[Stored items]
theorem Issues.lane_lt (h : Issues s c g w opc u e) {l : Nat} (mem : l ∈ e.ex) : l < 32 := (h.mem_ex.mp mem).1.1

end

theorem shflLane_lt (m l b : Nat) : shflLane m l b < 32 := by
  unfold shflLane
  split <;> exact Nat.mod_lt _ (by decide)

theorem shflLane_eq {l : Nat} (b : Nat) (lane : l < 32) : ∀ m ≤ 3, (shflLane m l b : Int) = if m = 0 then (b : Int) % 32
    else if m = 1 then ((l : Int) - b) % 32 else if m = 2 then ((l : Int) + b) % 32 else ((l ^^^ (b % 32) : Nat) : Int) := by
  refine forall_le_three ?_ ?_ ?_ ?_
  · simp [shflLane]
  · change (((l + 32 - b % 32) % 32 : Nat) : Int) = ((l : Int) - b) % 32
    omega
  · simp [shflLane]
  · have lt : l ^^^ (b % 32) < 32 := Nat.xor_lt_two_pow (n := 5) lane (Nat.mod_lt _ (by decide))
    simp [shflLane, Nat.mod_eq_of_lt lt]

/-! ### Conditions -/

theorem condOf_eq (m : Nat) (eq lt : Bool) (listed : m % 8 ≤ 5) : condOf m eq lt = holdsCond (m % 8) eq lt := by
  unfold condOf
  generalize m % 8 = n at listed
  match n with
  | 0 | 1 | 2 | 3 => rfl
  | 4 => cases lt <;> cases eq <;> rfl
  | 5 => rfl

theorem icmpFlag_eq (m : Nat) (a b : W32) (listed : m % 8 ≤ 5) :
    icmpFlag m a.toNat b.toNat = holdsCond (m % 8) (a == b) (if m / 8 = 1 then a.ult b else a.slt b) := by
  have same : (a.toNat == b.toNat) = (a == b) := by rw [Bool.eq_iff_iff, beq_iff_eq, beq_iff_eq, BitVec.toNat_inj]
  unfold icmpFlag
  rw [sext32_toNat, sext32_toNat, same]
  split
  · exact condOf_eq _ _ _ listed
  · exact condOf_eq _ _ _ listed

theorem fcmpFlag_eq (m : Nat) (a b : W32) (listed : m % 8 ≤ 5) : fcmpFlag m a.toNat b.toNat =
    if (ofF a).isNan || (ofF b).isNan then decide (m / 8 = 1) else holdsCond (m % 8) (fvEq (ofF a) (ofF b)) (fvLt (ofF a) (ofF b)) :=
  ite_congr rfl (fun _ => rfl) fun _ => condOf_eq _ _ _ listed

theorem pcombFlag_eq (a b : Bool) : ∀ m ≤ 3, pcombFlag m a b = if m = 0 then a && b else if m = 1 then a || b else if m = 2 then a ^^ b else a && !b :=
  forall_le_three rfl rfl rfl rfl

/-! ### Rows -/

section
variable {s : State} {c : CoreNo} {g : SlotNo} {w : W64} {e : IEnv} {opc : Nat} {u : Uses}

/-- A row with a predicate result per lane. -/
theorem WritesPred.row {i : Instr} {u' : Uses} {f : IEnv → Nat → Bool} {v : Nat → Bool} (h : Issues s c g w opc u e) (mem : (.pred, wD w) ∈ u.fields w)
    (run : exec i s = s.aluP c g w opc u' f) (fields : u' = u) (value : ∀ l ∈ e.ex, f e l = v l) : WritesPred i s e v :=
  .of h (h.pred_fits mem) (by rw [run, fields]; rfl) value

theorem exec_shfl_reads (m : wMod w ≤ 3) (h : Issues s c g w 0x22 (u3 true .reg .reg .no) e) :
    ∃ rs, exec (.shfl c g w) s = .next (e.retire { e.gr with regs := rs } s).fresh ∧
      ∀ l ∈ e.ex, ∃ j, j < 32 ∧ (e.gr.exited.testBit j = false → ({ e.gr with regs := rs } : Group).reg l (wD w) = e.vA j) ∧
        (j : Int) = (if wMod w = 0 then ((e.vB l).toNat : Int) % 32 else if wMod w = 1 then ((l : Int) - (e.vB l).toNat) % 32
          else if wMod w = 2 then ((l : Int) + (e.vB l).toNat) % 32 else ((l ^^^ ((e.vB l).toNat % 32) : Nat) : Int)) := by
  obtain ⟨rs, fold, regs⟩ := Group.foldl_setReg (wD e.w) (fun l => let j := shflLane (wMod w) l (e.rB l)
    if e.gr.exited.testBit j then (Config.shflUndef s.rnd j).toNat else e.rA j) (wD_lt _) e.ex e.gr
  refine ⟨rs, ?_, fun l mem => ⟨shflLane (wMod w) l (e.rB l), shflLane_lt _ _ _, fun stays => ?_, shflLane_eq _ (h.lane_lt mem) _ m⟩⟩
  · show execShfl c g w s = _
    unfold execShfl
    rw [decide_eq_true m, State.issue_of h, IEnv.lanes32, fold]
  · rw [← h.word, regs l _ (wD_lt _), if_pos ⟨mem, rfl⟩, h.word]
    dsimp only
    rw [if_neg (by simp [stays])]
    exact BitVec.ofNat_toNat ..

theorem exec_vote_flag (m : wMod w ≤ 1) (h : Issues s c g w 0x23 (u3 true .pred .no .no .pred) e) :
    WritesPred (.vote c g w) s e fun _ => voteFlag (wMod w) (e.ex.map fun l => e.gr.pred l (wA w)) := by
  have other : wMod w ≠ 2 := by omega
  have listed : wMod w ≤ 2 := by omega
  refine .of (f := fun e _ => voteFlag (wMod w) (e.ex.map fun l => e.gr.pred l (wA w))) h (h.pred_fits (.head _)) ?_ fun _ _ => rfl
  show execVote c g w s = _
  unfold execVote
  simp [listed, other]

theorem exec_vote_mask (m : wMod w = 2) (h : Issues s c g w 0x23 (u3 true .pred .no .no .reg) e) :
    Writes32 (.vote c g w) s e fun _ => BitVec.ofNat 32 (maskOf (e.ex.filter fun l => e.gr.pred l (wA w))) := by
  refine .of (f := fun e _ => maskOf (e.ex.filter fun l => e.gr.pred l (wA w))) h ?_ fun _ _ => rfl
  show execVote c g w s = _
  unfold execVote
  simp [m]

end

end Sys2Proof.Machine

open Sys2Proof Sys2Proof.Machine

/-- Settles O10: SHFL's source lane, the votes over the executing lanes, and the conditions of the compares. -/
theorem laneAndPredicateInstructions : Obligations.LaneAndPredicateInstructions := by
  unfold Obligations.LaneAndPredicateInstructions
  refine fun s c g w e => ⟨exec_shfl_reads, fun m h => ?_, fun m h => ?_, fun m h => ⟨_, exec_vote_mask m h, fun i lt => ?_⟩, fun m h => ?_,
    fun m h => ?_, fun m h => ?_⟩
  · have all := exec_vote_flag (by omega) h
    simpa [m, voteFlag, Function.comp_def] using all
  · have any := exec_vote_flag (by omega) h
    simpa [m, voteFlag, Function.comp_def] using any
  · rw [BitVec.getLsbD_ofNat, testBit_maskOf]
    simp [lt, List.mem_filter]
  · exact .row h (.head _) rfl (by rw [decide_eq_true m]) fun l _ => icmpFlag_eq _ _ _ m
  · exact .row h (.head _) rfl (by rw [decide_eq_true m]) fun l _ => fcmpFlag_eq _ _ _ m
  · exact .row h (.head _) rfl (by rw [decide_eq_true m]) fun l _ => pcombFlag_eq _ _ _ m

end

section
/-! PROOF. BRA, BRX and CALL (O13; R154, R155). -/

namespace Sys2Proof.Machine

/-- A mask is empty where no lane is in it. -/
theorem maskOf_eq_zero {l : List Nat} : maskOf l = 0 ↔ l = [] := by
  refine ⟨fun zero => List.eq_nil_iff_forall_not_mem.mpr fun i mem => ?_, fun none => by rw [none]; rfl⟩
  have bit := testBit_maskOf l i
  rw [zero, Nat.zero_testBit, decide_eq_true mem] at bit
  cases bit

theorem foldl_push {α β : Type} (f : α → β) : ∀ (ts : List α) (ps : List β), ts.foldl (fun ps t => f t :: ps) ps = ts.reverse.map f ++ ps
  | [], _ => rfl
  | t :: ts, ps => by rw [List.foldl_cons, foldl_push f ts, List.reverse_cons, List.map_append, List.append_assoc]; rfl
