-- ==== Sys2Proof/Config.lean ====
section
/-!
DEFINITION. What an implementation fixes (spec/00_scope.md R8, R9; spec/20_memory.md R61), and the
free values, which are constants without a body.
-/

namespace Sys2Proof

/-- Byte order of the header's length field: the parameter LEN_ORDER (R9, R14, R77). -/
inductive LenOrder where
  | little
  | big
  deriving DecidableEq, Repr

/-- Case of the hex digits a to f: the parameter HEX_CASE (R9, R78). -/
inductive HexCase where
  | lower
  | upper
  deriving DecidableEq, Repr

/-- Which function the parameter DIGEST is (R9, D16). The function itself cannot stand in plain data,
so a name of it does (log 5). -/
inductive DigestAlg where
  /-- The spec's default: SHA-256, never failing. -/
  | sha256
  /-- The digest service that answers `fail` to every call (95_test_vectors.md SE11). -/
  | failing
  /-- Any other function of the payload: `Config.otherDigest id`, about which nothing is known. -/
  | other (id : Nat)
  deriving DecidableEq, Repr

/-- The parameters of R9 and R61. A `Config` is plain data held in the state and changed by no step, so
a statement about every state is a statement about every setting of the parameters (log 1). -/
structure Config where
  /-- DIGEST. -/
  digest : DigestAlg
  /-- MAGIC, four bytes in order (R76). -/
  magic : Vector Byte 4
  /-- LEN_ORDER. -/
  lenOrder : LenOrder
  /-- HEX_CASE. -/
  hexCase : HexCase
  /-- MEM_BYTES - 1, the last address of buffer memory. Every value is legal, which is exactly
  1 ≤ MEM_BYTES ≤ 2^64 (R9, R50). -/
  lastAddr : Word
  /-- REG_BASE, the platform's place for the register window; no rule of the engine reads it (R61). -/
  regBase : Nat
  /-- MEM_BASE, the platform's place for buffer memory; no rule of the engine reads it (R61). -/
  memBase : Nat
  deriving DecidableEq, Repr

/-- The spec's defaults (R9): SHA-256, "CUIT", little, lower. MEM_BYTES has no default in R9; 0x1000 is
the value that the programs of 95_test_vectors.md section 3 start from. DESIGN CHOICE, unsafe for a
statement about `State.reset` alone (log 2). -/
def Config.standard : Config where
  digest := .sha256
  magic := #v[0x43, 0x55, 0x49, 0x54]
  lenOrder := .little
  hexCase := .lower
  lastAddr := 0xFFF
  regBase := 0
  memBase := 0

/-- A digest function other than SHA-256, one for each name: a 256-bit value, or `none` for `fail`
(R9, R16). Free: nothing constrains it (log 5, safe). -/
opaque Config.otherDigest : Nat → Bytes → Option (BitVec 256)

/-- The digest under the default DIGEST of a payload of 2^61 bytes or more, which the Secure Hash
Standard leaves without a SHA-256 value while R9 says the digest never fails. Free (log 4, safe). -/
opaque Config.overlongDigest : Bytes → BitVec 256

/-- The bytes that R50, R201 and 93 items 8 and 10 leave open, by the count of the draw. Free
(log 8, log 10, safe). -/
opaque Config.freeByte : Nat → Byte

end Sys2Proof
end

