-- ==== Sys2Proof/Machine/Masks.lean ====
section
/-!
DEFINITION. The mask-partition generator (spec/40_maskgen.md R100 to R103) and the packing of the mask
set in MASKS (spec/10_state.md R31, R41).
-/

namespace Sys2Proof.Machine

/-- `GenMasks(N)`: N accumulators at zero; bit position i, from 0 to 7, adds `1 << i` to accumulator
`i mod N`; the accumulators in index order (R100). -/
def genMasks (n : Nat) : List Byte :=
  (List.range 8).foldl (fun acc i => acc.modify (i % n) (· ||| ((1 : Byte) <<< i))) (List.replicate n 0)

/-- `own_N(b) = b mod N`, the index of the mask that owns bit b (R101). -/
def ownN (n b : Nat) : Nat := b % n

/-- The mask set in one register: MASK[m] is byte m, and slots without a mask read 0 (R31). -/
def packMasks (masks : List Byte) : Word :=
  (List.range 8).foldl (fun acc m => acc ||| ((byteAt masks m).setWidth 64 <<< (8 * m))) 0

/-- MASK[m], byte m of MASKS (R31, R41). -/
def maskAt (w : Word) (m : Nat) : Byte := w.extractLsb' (8 * m) 8

end Sys2Proof.Machine
end

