-- ==== Sys2Proof/Machine/Maskgen.lean ====
section
/-!
DEFINITION. The command of spec/40_maskgen.md: GENMASK.
-/

namespace Sys2Proof.Machine

/-- GENMASK (R104): check the piece count and load MASKS; nothing else can fail. -/
def execGenmask (n : Nat) (s : State) : Host.Outcome State Fault Refusal :=
  withMasks n s fun t => .ok t

end Sys2Proof.Machine
end

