-- ==== Sys2Proof/Laws/Memory.lean ====
section
/-!
SUPPORT. What the operations on buffer memory do: each operation's reads after it, and that each keeps the
canonical form.
-/

namespace Sys2Proof.Machine

theorem Memory.read_nil (a : Nat) : Memory.read [] a = none := rfl

theorem Memory.read_cons (k : Nat) (b : Byte) (m : Memory) (a : Nat) :
    Memory.read ((k, b) :: m) a = if k = a then some b else Memory.read m a := rfl

/-- A read after a write gives the value written, and every other address reads as before. -/
theorem Memory.read_write (m : Memory) (a : Nat) (b : Byte) (x : Nat) :
    (m.write a b).read x = if x = a then some b else m.read x := by
  induction m with
  | nil => simp only [Memory.write, Memory.read, eq_comm]
  | cons c rest ih =>
    obtain ⟨k, d⟩ := c
    simp only [Memory.write]
    by_cases h1 : a < k
    · simp only [h1, if_true, Memory.read, eq_comm]
    · by_cases h2 : a = k
      · subst h2
        by_cases h3 : x = a
        · simp [Memory.read, h3]
        · simp [Memory.read, h3, Ne.symm h3]
      · simp only [h1, h2, if_false, Memory.read, ih]
        by_cases h3 : x = a
        · subst h3
          simp [Ne.symm h2]
        · simp [h3]

/-- Every address outside the written run reads as before, and address `a + i` reads byte i. -/
theorem Memory.read_writeBytes (bs : Bytes) (m : Memory) (a x : Nat) :
    (m.writeBytes a bs).read x = if a ≤ x ∧ x < a + bs.length then bs[x - a]? else m.read x := by
  induction bs generalizing m a with
  | nil =>
    simp [Memory.writeBytes]
  | cons b bs ih =>
    simp only [Memory.writeBytes, ih, Memory.read_write, List.length_cons]
    by_cases h1 : a + 1 ≤ x ∧ x < a + 1 + bs.length
    · have h2 : a ≤ x ∧ x < a + (bs.length + 1) := by omega
      have h3 : x - a = (x - (a + 1)) + 1 := by omega
      rw [if_pos h1, if_pos h2, h3, List.getElem?_cons_succ]
    · by_cases h4 : x = a
      · subst h4
        rw [if_neg h1, if_pos rfl, if_pos (by omega)]
        simp
      · rw [if_neg h1, if_neg h4, if_neg (by omega)]

/-- MemRead succeeds with `bs` exactly when every byte of the run is listed, and `bs` is those bytes. -/
theorem Memory.readBytes_ok_iff (m : Memory) (n a : Nat) (bs : Bytes) :
    m.readBytes a n = .ok bs ↔ bs.length = n ∧ ∀ i < n, m.read (a + i) = bs[i]? := by
  induction n generalizing a bs with
  | zero =>
    simp only [Memory.readBytes]
    constructor
    · intro h
      cases h
      simp
    · rintro ⟨h, -⟩
      rw [List.eq_nil_of_length_eq_zero h]
  | succ n ih =>
    simp only [Memory.readBytes]
    constructor
    · intro h
      cases hb : m.read a with
      | none => simp [hb] at h
      | some b =>
        cases hr : m.readBytes (a + 1) n with
        | error e => simp [hb, hr] at h
        | ok cs =>
          simp only [hb, hr, Except.ok.injEq] at h
          subst h
          obtain ⟨hl, hi⟩ := (ih (a + 1) cs).1 hr
          refine ⟨by simp [hl], fun i hin => ?_⟩
          cases i with
          | zero => simpa using hb
          | succ j =>
            have := hi j (by omega)
            rw [List.getElem?_cons_succ, ← this]
            congr 1
            omega
    · rintro ⟨hl, hi⟩
      cases bs with
      | nil => simp at hl
      | cons b bs =>
        have h0 := hi 0 (by omega)
        simp only [Nat.add_zero, List.getElem?_cons_zero] at h0
        have hr : m.readBytes (a + 1) n = .ok bs := by
          refine (ih (a + 1) bs).2 ⟨by simpa using hl, fun i hin => ?_⟩
          have := hi (i + 1) (by omega)
          rw [List.getElem?_cons_succ] at this
          rw [← this]
          congr 1
          omega
        simp [h0, hr]

/-- MemRead fails only at an address of the run that is not listed. -/
theorem Memory.readBytes_error (m : Memory) (n a e : Nat) (h : m.readBytes a n = .error e) :
    a ≤ e ∧ e < a + n ∧ m.read e = none := by
  induction n generalizing a with
  | zero => simp [Memory.readBytes] at h
  | succ n ih =>
    simp only [Memory.readBytes] at h
    cases hb : m.read a with
    | none =>
      simp only [hb, Except.error.injEq] at h
      subst h
      exact ⟨by omega, by omega, hb⟩
    | some b =>
      cases hr : m.readBytes (a + 1) n with
      | error e' =>
        simp only [hb, hr, Except.error.injEq] at h
        subst h
        obtain ⟨h1, h2, h3⟩ := ih (a + 1) hr
        exact ⟨by omega, by omega, h3⟩
      | ok cs => simp [hb, hr] at h

/-- MemRead depends on the bytes of the run only. -/
theorem Memory.readBytes_congr (m q : Memory) (n a : Nat)
    (h : ∀ i < n, m.read (a + i) = q.read (a + i)) : m.readBytes a n = q.readBytes a n := by
  induction n generalizing a with
  | zero => rfl
  | succ n ih =>
    have h0 := h 0 (by omega)
    simp only [Nat.add_zero] at h0
    simp only [Memory.readBytes, h0]
    rw [ih (a + 1) fun i hi => by
      have := h (i + 1) (by omega)
      rwa [show a + 1 + i = a + (i + 1) by omega]]

/-- A list cut down by its addresses reads as before at the addresses kept. -/
theorem Memory.read_filter (m : Memory) (keep : Nat → Bool) (x : Nat) :
    Memory.read (m.filter fun c => keep c.1) x = if keep x then m.read x else none := by
  induction m with
  | nil => simp [Memory.read]
  | cons c rest ih =>
    obtain ⟨k, b⟩ := c
    by_cases hx : k = x
    · subst hx
      cases hk : keep k
      · rw [List.filter_cons_of_neg (by simp [hk]), ih, hk]
        rfl
      · rw [List.filter_cons_of_pos (by simp [hk])]
        simp [Memory.read]
    · cases hk : keep k
      · rw [List.filter_cons_of_neg (by simp [hk]), ih]
        simp [Memory.read, hx]
      · rw [List.filter_cons_of_pos (by simp [hk]), Memory.read_cons, if_neg hx, ih]
        simp [Memory.read, hx]

theorem Memory.read_forget (m : Memory) (r : Region) (x : Nat) :
    (m.forget r).read x = if r.Has x then none else m.read x := by
  rw [Memory.forget, Memory.read_filter m (fun k => decide (¬ r.Has k)) x]
  by_cases h : r.Has x
  · rw [if_pos h, if_neg]
    simpa using h
  · rw [if_neg h, if_pos]
    exact decide_eq_true h

theorem Memory.read_foldl_forget (rs : List Region) (m : Memory) (x : Nat) :
    (rs.foldl Memory.forget m).read x = if ∃ r ∈ rs, r.Has x then none else m.read x := by
  induction rs generalizing m with
  | nil => simp
  | cons r rs ih =>
    simp only [List.foldl_cons, ih, Memory.read_forget, List.mem_cons, exists_eq_or_imp]
    by_cases h1 : ∃ q ∈ rs, q.Has x
    · simp [h1]
    · by_cases h2 : r.Has x <;> simp [h1, h2]

/-- An address read as listed stands in the list. -/
theorem Memory.mem_of_read {m : Memory} {a : Nat} {b : Byte} (h : m.read a = some b) : (a, b) ∈ m := by
  induction m with
  | nil => simp [Memory.read] at h
  | cons c rest ih =>
    obtain ⟨k, d⟩ := c
    simp only [Memory.read] at h
    by_cases hk : k = a
    · simp only [hk, if_true, Option.some.injEq] at h
      simp [hk, h]
    · simp only [hk, if_false] at h
      exact List.mem_cons_of_mem _ (ih h)

/-- Every listed address reads as some byte. -/
theorem Memory.read_isSome_of_mem {m : Memory} {c : Host.Cell} (h : c ∈ m) : (m.read c.1).isSome := by
  induction m with
  | nil => cases h
  | cons d rest ih =>
    obtain ⟨k, b⟩ := d
    simp only [Memory.read]
    by_cases hk : k = c.1
    · simp [hk]
    · simp only [hk, if_false]
      rcases List.mem_cons.1 h with rfl | h'
      · exact absurd rfl hk
      · exact ih h'

/-! ### The canonical form -/

theorem Memory.wf_nil : Memory.wf [] := List.Pairwise.nil

theorem Memory.mem_write {m : Memory} {a : Nat} {b : Byte} {c : Host.Cell} (h : c ∈ m.write a b) :
    c = (a, b) ∨ c ∈ m := by
  induction m with
  | nil => simpa [Memory.write] using h
  | cons d rest ih =>
    obtain ⟨k, e⟩ := d
    simp only [Memory.write] at h
    split at h
    · simpa using h
    · split at h
      · rcases List.mem_cons.1 h with h | h
        · exact .inl h
        · exact .inr (List.mem_cons_of_mem _ h)
      · rcases List.mem_cons.1 h with h | h
        · exact .inr (by simp [h])
        · rcases ih h with h | h
          · exact .inl h
          · exact .inr (List.mem_cons_of_mem _ h)

theorem Memory.wf_write {m : Memory} (h : m.wf) (a : Nat) (b : Byte) : (m.write a b).wf := by
  induction m with
  | nil => exact List.pairwise_singleton _ _
  | cons d rest ih =>
    obtain ⟨k, e⟩ := d
    obtain ⟨hk, hrest⟩ := List.pairwise_cons.1 h
    simp only [Memory.write]
    split
    · rename_i hlt
      refine List.pairwise_cons.2 ⟨fun c hc => ?_, h⟩
      rcases List.mem_cons.1 hc with rfl | hc
      · exact hlt
      · exact Nat.lt_trans hlt (hk c hc)
    · split
      · rename_i heq
        subst heq
        exact List.pairwise_cons.2 ⟨hk, hrest⟩
      · rename_i h1 h2
        refine List.pairwise_cons.2 ⟨fun c hc => ?_, ih hrest⟩
        rcases Memory.mem_write hc with rfl | hc
        · show k < a
          omega
        · exact hk c hc

theorem Memory.wf_writeBytes {m : Memory} (h : m.wf) (a : Nat) (bs : Bytes) : (m.writeBytes a bs).wf := by
  induction bs generalizing m a with
  | nil => exact h
  | cons b bs ih => exact ih (Memory.wf_write h a b) (a + 1)

theorem Memory.wf_forget {m : Memory} (h : m.wf) (r : Region) : (m.forget r).wf :=
  List.Pairwise.filter _ h

theorem Memory.wf_foldl_forget (rs : List Region) {m : Memory} (h : m.wf) :
    (rs.foldl Memory.forget m).wf := by
  induction rs generalizing m with
  | nil => exact h
  | cons r rs ih => exact ih (Memory.wf_forget h r)

theorem Memory.wf_over (new : Memory) {old : Memory} (h : old.wf) : (Memory.over new old).wf := by
  unfold Memory.over
  induction new with
  | nil => exact h
  | cons c cs ih => exact Memory.wf_write ih c.1 c.2

/-- `over` gives the new byte where there is one. -/
theorem Memory.read_over (new old : Memory) (x : Nat) :
    (Memory.over new old).read x = (new.read x).or (old.read x) := by
  unfold Memory.over
  induction new with
  | nil => simp [Memory.read]
  | cons c cs ih =>
    obtain ⟨k, b⟩ := c
    rw [List.foldr_cons, Memory.read_write, ih, Memory.read_cons]
    by_cases hx : x = k
    · simp [hx]
    · simp [hx, Ne.symm hx]

/-! ### Addresses that exist, and lists that share none -/

theorem Memory.within_write {c : Config} {m : Memory} (h : m.Within c) {a : Nat} (ha : a < memBytes c)
    (b : Byte) : (m.write a b).Within c := by
  intro cell hc
  rcases Memory.mem_write hc with rfl | hc
  · exact ha
  · exact h cell hc

theorem Memory.within_writeBytes {c : Config} {m : Memory} (h : m.Within c) {a : Nat} (bs : Bytes)
    (ha : bs.length = 0 ∨ a + bs.length ≤ memBytes c) : (m.writeBytes a bs).Within c := by
  induction bs generalizing m a with
  | nil => exact h
  | cons b bs ih =>
    simp only [List.length_cons] at ha
    refine ih (Memory.within_write h (by omega) b) (by omega)

theorem Memory.within_forget {c : Config} {m : Memory} (h : m.Within c) (r : Region) :
    (m.forget r).Within c := fun cell hc => h cell (List.mem_filter.1 hc).1

theorem Memory.within_foldl_forget {c : Config} (rs : List Region) {m : Memory} (h : m.Within c) :
    (rs.foldl Memory.forget m).Within c := by
  induction rs generalizing m with
  | nil => exact h
  | cons r rs ih => exact ih (Memory.within_forget h r)

theorem Memory.within_over {c : Config} {new old : Memory} (hn : new.Within c) (ho : old.Within c) :
    (Memory.over new old).Within c := by
  unfold Memory.over
  induction new with
  | nil => exact ho
  | cons d ds ih =>
    exact Memory.within_write (ih fun cell h => hn cell (List.mem_cons_of_mem _ h))
      (hn d List.mem_cons_self) d.2

/-- `Apart` says of every address that it is not listed in both. -/
theorem Memory.apart_iff (m q : Memory) : m.Apart q ↔ ∀ a, (m.read a).isSome → q.read a = none := by
  constructor
  · intro h a ha
    obtain ⟨b, hb⟩ := Option.isSome_iff_exists.1 ha
    exact h _ (Memory.mem_of_read hb)
  · intro h c hc
    exact h c.1 (Memory.read_isSome_of_mem hc)

end Sys2Proof.Machine
end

* WORK TO BE COMPLETED:
Each line holding the word "Host" must be pulled from the records.

* ANSWER TO THIS EXERCISE:
def execGenmask (n : Nat) (s : State) : Host.Outcome State Fault Refusal :=
theorem Memory.read_isSome_of_mem {m : Memory} {c : Host.Cell} (h : c ∈ m) : (m.read c.1).isSome := by
theorem Memory.mem_write {m : Memory} {a : Nat} {b : Byte} {c : Host.Cell} (h : c ∈ m.write a b) :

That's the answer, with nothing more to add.